Historically, the situation at many of the facilities, and in particular at the photon sources, has left data management largely up to the individual users who often literally carried data away on portable media. These media are notoriously unsuitable to guarantee the longevity and availability of precious and costly experimental data. Not only is this becoming unfeasible considering the dramatic increase in size of some of the data sets, it is also counterproductive for the scientific workflow, verifiability of the data analysis and ultimately constitutes a dramatic loss for the scientific community. Presently, access to instruments, data, software and e-infrastructure is being standardised between the facilities through the PaNdata Support Action. This will tremendously simplify the landscape for multi-disciplinary exploitation of the instruments and lay the groundwork for common implementation of data management infrastructure across these participating facilities and beyond.

Once agreement is reached on data standards for European synchrotrons and neutron sources and implemented through open networked interfaces, this will allow industry to utilise publicly available data, processing or reordering the data in such a way that it could be presented with added value to commercial market segments like, for example, life science, engineering or material science.
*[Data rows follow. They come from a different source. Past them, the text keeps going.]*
/-! `flagBit`. -/

@[simp] theorem flagBit_comm (d : Dev) (i : Nat) (f : Fld) (j c : Nat) (l v : Bool) : (d.flagBit i f j c l v).comm = d.comm := by
  simp only [Dev.flagBit, apply_ite Dev.comm, log_comm, wr_comm, ite_self]
@[simp] theorem flagBit_live (d : Dev) (i : Nat) (f : Fld) (j c : Nat) (l v : Bool) : (d.flagBit i f j c l v).live = d.live := by
  simp only [Dev.flagBit, apply_ite Dev.live, log_live, wr_live, ite_self]
@[simp] theorem flagBit_off (d : Dev) (i : Nat) (f : Fld) (j c : Nat) (l v : Bool) : (d.flagBit i f j c l v).off = d.off := by
  simp only [Dev.flagBit, apply_ite Dev.off, log_off, wr_off, ite_self]
@[simp] theorem flagBit_now (d : Dev) (i : Nat) (f : Fld) (j c : Nat) (l v : Bool) : (d.flagBit i f j c l v).now = d.now := by
  simp only [Dev.flagBit, apply_ite Dev.now, log_now, wr_now, ite_self]
@[simp] theorem flagBit_stcOff (d : Dev) (i : Nat) (f : Fld) (j c : Nat) (l v : Bool) : (d.flagBit i f j c l v).stcOff = d.stcOff := by
  simp only [Dev.flagBit, apply_ite Dev.stcOff, log_stcOff, wr_stcOff, ite_self]
@[simp] theorem flagBit_wq (d : Dev) (i : Nat) (f : Fld) (j c : Nat) (l v : Bool) : (d.flagBit i f j c l v).wq = d.wq := by
  simp only [Dev.flagBit, apply_ite Dev.wq, log_wq, wr_wq, ite_self]
@[simp] theorem flagBit_out (d : Dev) (i : Nat) (f : Fld) (j c : Nat) (l v : Bool) : (d.flagBit i f j c l v).out = d.out := by
  simp only [Dev.flagBit, apply_ite Dev.out, log_out, wr_out, ite_self]
@[simp] theorem flagBit_free (d : Dev) (i : Nat) (f : Fld) (j c : Nat) (l v : Bool) : (d.flagBit i f j c l v).free = d.free := by
  simp only [Dev.flagBit, apply_ite Dev.free, log_free, wr_free, ite_self]
@[simp] theorem flagBit_snap (d : Dev) (i : Nat) (f : Fld) (j c : Nat) (l v : Bool) : (d.flagBit i f j c l v).snap = d.snap := by
  simp only [Dev.flagBit, apply_ite Dev.snap, log_snap, wr_snap, ite_self]
@[simp] theorem flagBit_wtm (d : Dev) (i : Nat) (f : Fld) (j c : Nat) (l v : Bool) : (d.flagBit i f j c l v).wtm = d.wtm := by
  simp only [Dev.flagBit, apply_ite Dev.wtm, log_wtm, wr_wtm, ite_self]
@[simp] theorem flagBit_cal (d : Dev) (i : Nat) (f : Fld) (j c : Nat) (l v : Bool) : (d.flagBit i f j c l v).cal = d.cal := by
  simp only [Dev.flagBit, apply_ite Dev.cal, log_cal, wr_cal, ite_self]
@[simp] theorem flagBit_com (d : Dev) (i : Nat) (f : Fld) (j c : Nat) (l v : Bool) : (d.flagBit i f j c l v).com = d.com := by
  simp only [Dev.flagBit, apply_ite Dev.com, log_com, wr_com, ite_self]
@[simp] theorem flagBit_tbl (d : Dev) (i : Nat) (f : Fld) (j c : Nat) (l v : Bool) : (d.flagBit i f j c l v).tbl = d.tbl := by
  simp only [Dev.flagBit, apply_ite Dev.tbl, log_tbl, wr_tbl, ite_self]
@[simp] theorem flagBit_boot (d : Dev) (i : Nat) (f : Fld) (j c : Nat) (l v : Bool) : (d.flagBit i f j c l v).boot = d.boot := by
  simp only [Dev.flagBit, apply_ite Dev.boot, log_boot, wr_boot, ite_self]
@[simp] theorem flagBit_clk (d : Dev) (i : Nat) (f : Fld) (j c : Nat) (l v : Bool) : (d.flagBit i f j c l v).clk = d.clk := by
  simp only [Dev.flagBit, apply_ite Dev.clk, log_clk, wr_clk, ite_self]
@[simp] theorem flagBit_sram (d : Dev) (i : Nat) (f : Fld) (j c : Nat) (l v : Bool) : (d.flagBit i f j c l v).sram = d.sram := by
  simp only [Dev.flagBit, apply_ite Dev.sram, log_sram, wr_sram, ite_self]
@[simp] theorem flagBit_pins (d : Dev) (i : Nat) (f : Fld) (j c : Nat) (l v : Bool) : (d.flagBit i f j c l v).pins = d.pins := by
  simp only [Dev.flagBit, apply_ite Dev.pins, log_pins, wr_pins, ite_self]
@[simp] theorem flagBit_tiles (d : Dev) (i : Nat) (f : Fld) (j c : Nat) (l v : Bool) : (d.flagBit i f j c l v).tiles = d.tiles := by
  simp only [Dev.flagBit, apply_ite Dev.tiles, log_tiles, wr_tiles, ite_self]
@[simp] theorem flagBit_cams (d : Dev) (i : Nat) (f : Fld) (j c : Nat) (l v : Bool) : (d.flagBit i f j c l v).cams = d.cams := by
  simp only [Dev.flagBit, apply_ite Dev.cams, log_cams, wr_cams, ite_self]
@[simp] theorem flagBit_defects (d : Dev) (i : Nat) (f : Fld) (j c : Nat) (l v : Bool) : (d.flagBit i f j c l v).defects = d.defects := by
  simp only [Dev.flagBit, apply_ite Dev.defects, log_defects, wr_defects, ite_self]
@[simp] theorem flagBit_poison (d : Dev) (i : Nat) (f : Fld) (j c : Nat) (l v : Bool) : (d.flagBit i f j c l v).poison = d.poison := by
  simp only [Dev.flagBit, apply_ite Dev.poison, log_poison, wr_poison, ite_self]
@[simp] theorem flagBit_clr (d : Dev) (i : Nat) (f : Fld) (j c : Nat) (l v : Bool) : (d.flagBit i f j c l v).clr = d.clr := by
  simp only [Dev.flagBit, apply_ite Dev.clr, log_clr, wr_clr, ite_self]
@[simp] theorem flagBit_cmp (d : Dev) (i : Nat) (f : Fld) (j c : Nat) (l v : Bool) : (d.flagBit i f j c l v).cmp = d.cmp := by
  simp only [Dev.flagBit, apply_ite Dev.cmp, log_cmp, wr_cmp, ite_self]
@[simp] theorem flagBit_scn (d : Dev) (i : Nat) (f : Fld) (j c : Nat) (l v : Bool) : (d.flagBit i f j c l v).scn = d.scn := by
  simp only [Dev.flagBit, apply_ite Dev.scn, log_scn, wr_scn, ite_self]
@[simp] theorem flagBit_link (d : Dev) (i : Nat) (f : Fld) (j c : Nat) (l v : Bool) : (d.flagBit i f j c l v).link = d.link := by
  simp only [Dev.flagBit, apply_ite Dev.link, log_link, wr_link, ite_self]
@[simp] theorem flagBit_calib (d : Dev) (i : Nat) (f : Fld) (j c : Nat) (l v : Bool) : (d.flagBit i f j c l v).calib = d.calib := by
  simp only [Dev.flagBit, apply_ite Dev.calib, log_calib, wr_calib, ite_self]
@[simp] theorem flagBit_plane (d : Dev) (i : Nat) (f : Fld) (j c : Nat) (l v : Bool) : (d.flagBit i f j c l v).plane = d.plane := by
  simp only [Dev.flagBit, apply_ite Dev.plane, log_plane, wr_plane, ite_self]
@[simp] theorem flagBit_late (d : Dev) (i : Nat) (f : Fld) (j c : Nat) (l v : Bool) : (d.flagBit i f j c l v).late = d.late := by
  simp only [Dev.flagBit, apply_ite Dev.late, log_late, wr_late, ite_self]
@[simp] theorem flagBit_hbx (d : Dev) (i : Nat) (f : Fld) (j c : Nat) (l v : Bool) : (d.flagBit i f j c l v).hbx = d.hbx := by
  simp only [Dev.flagBit, apply_ite Dev.hbx, log_hbx, wr_hbx, ite_self]
@[simp] theorem flagBit_ful (d : Dev) (i : Nat) (f : Fld) (j c : Nat) (l v : Bool) : (d.flagBit i f j c l v).ful = d.ful := by
  simp only [Dev.flagBit, apply_ite Dev.ful, log_ful, wr_ful, ite_self]
@[simp] theorem flagBit_thm (d : Dev) (i : Nat) (f : Fld) (j c : Nat) (l v : Bool) : (d.flagBit i f j c l v).thm = d.thm := by
  simp only [Dev.flagBit, apply_ite Dev.thm, log_thm, wr_thm, ite_self]
@[simp] theorem flagBit_hvc (d : Dev) (i : Nat) (f : Fld) (j c : Nat) (l v : Bool) : (d.flagBit i f j c l v).hvc = d.hvc := by
  simp only [Dev.flagBit, apply_ite Dev.hvc, log_hvc, wr_hvc, ite_self]
@[simp] theorem flagBit_aud (d : Dev) (i : Nat) (f : Fld) (j c : Nat) (l v : Bool) : (d.flagBit i f j c l v).aud = d.aud := by
  simp only [Dev.flagBit, apply_ite Dev.aud, log_aud, wr_aud, ite_self]
@[simp] theorem flagBit_ptp (d : Dev) (i : Nat) (f : Fld) (j c : Nat) (l v : Bool) : (d.flagBit i f j c l v).ptp = d.ptp := by
  simp only [Dev.flagBit, apply_ite Dev.ptp, log_ptp, wr_ptp, ite_self]
@[simp] theorem flagBit_cue (d : Dev) (i : Nat) (f : Fld) (j c : Nat) (l v : Bool) : (d.flagBit i f j c l v).cue = d.cue := by
  simp only [Dev.flagBit, apply_ite Dev.cue, log_cue, wr_cue, ite_self]
@[simp] theorem flagBit_dram (d : Dev) (i : Nat) (f : Fld) (j c : Nat) (l v : Bool) : (d.flagBit i f j c l v).dram = d.dram := by
  simp only [Dev.flagBit, apply_ite Dev.dram, log_dram, wr_dram, ite_self]
@[simp] theorem flagBit_pair (d : Dev) (i : Nat) (f : Fld) (j c : Nat) (l v : Bool) : (d.flagBit i f j c l v).pair = d.pair := by
  simp only [Dev.flagBit, apply_ite Dev.pair, log_pair, wr_pair, ite_self]

end Sys2Proof.Machine.Dev
end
The potential and progress of the project will be readily disseminated to the scientific community through other relevant Integrated Infrastructure Initiatives (I3), specifically, NMI3 for neutrons and ELISA for synchrotrons and FELs. NMI3 and ELISA are each coordinated by one of the partners of PaNdata Europe. Links to other relevant types of multidisciplinary RIs, such as lasers or NMR, will be made through the I3 Network which is also coordinated by one of the partners. These will also enable rapid roll-out to other neutron and photon RIs. Cooperative knowledge exchange between PaNdata and e-infrastructure providers like EGI and PRACE will strongly benefit from the standardisation efforts and significantly enhance the research opportunities of photon and neutron user communities.

The clear benefit of an EU-funded collaborative project will be the strong incentive and timescale for initiating and completing actions. Considering the demonstrated success of collaborative ventures within the NMI3 and ELISA projects and their successful routine operation, we expect the same to evolve from this work. This project also provides an opportunity for wider collaborations between similar relevant European initiatives and will ensure integration into the wider data infrastructure supporting multi-disciplinary science. And last but not least, PaNdata ODI will stimulate discussions and possibly collaborations with North American neutron and photon laboratories which are currently lacking similar initiatives.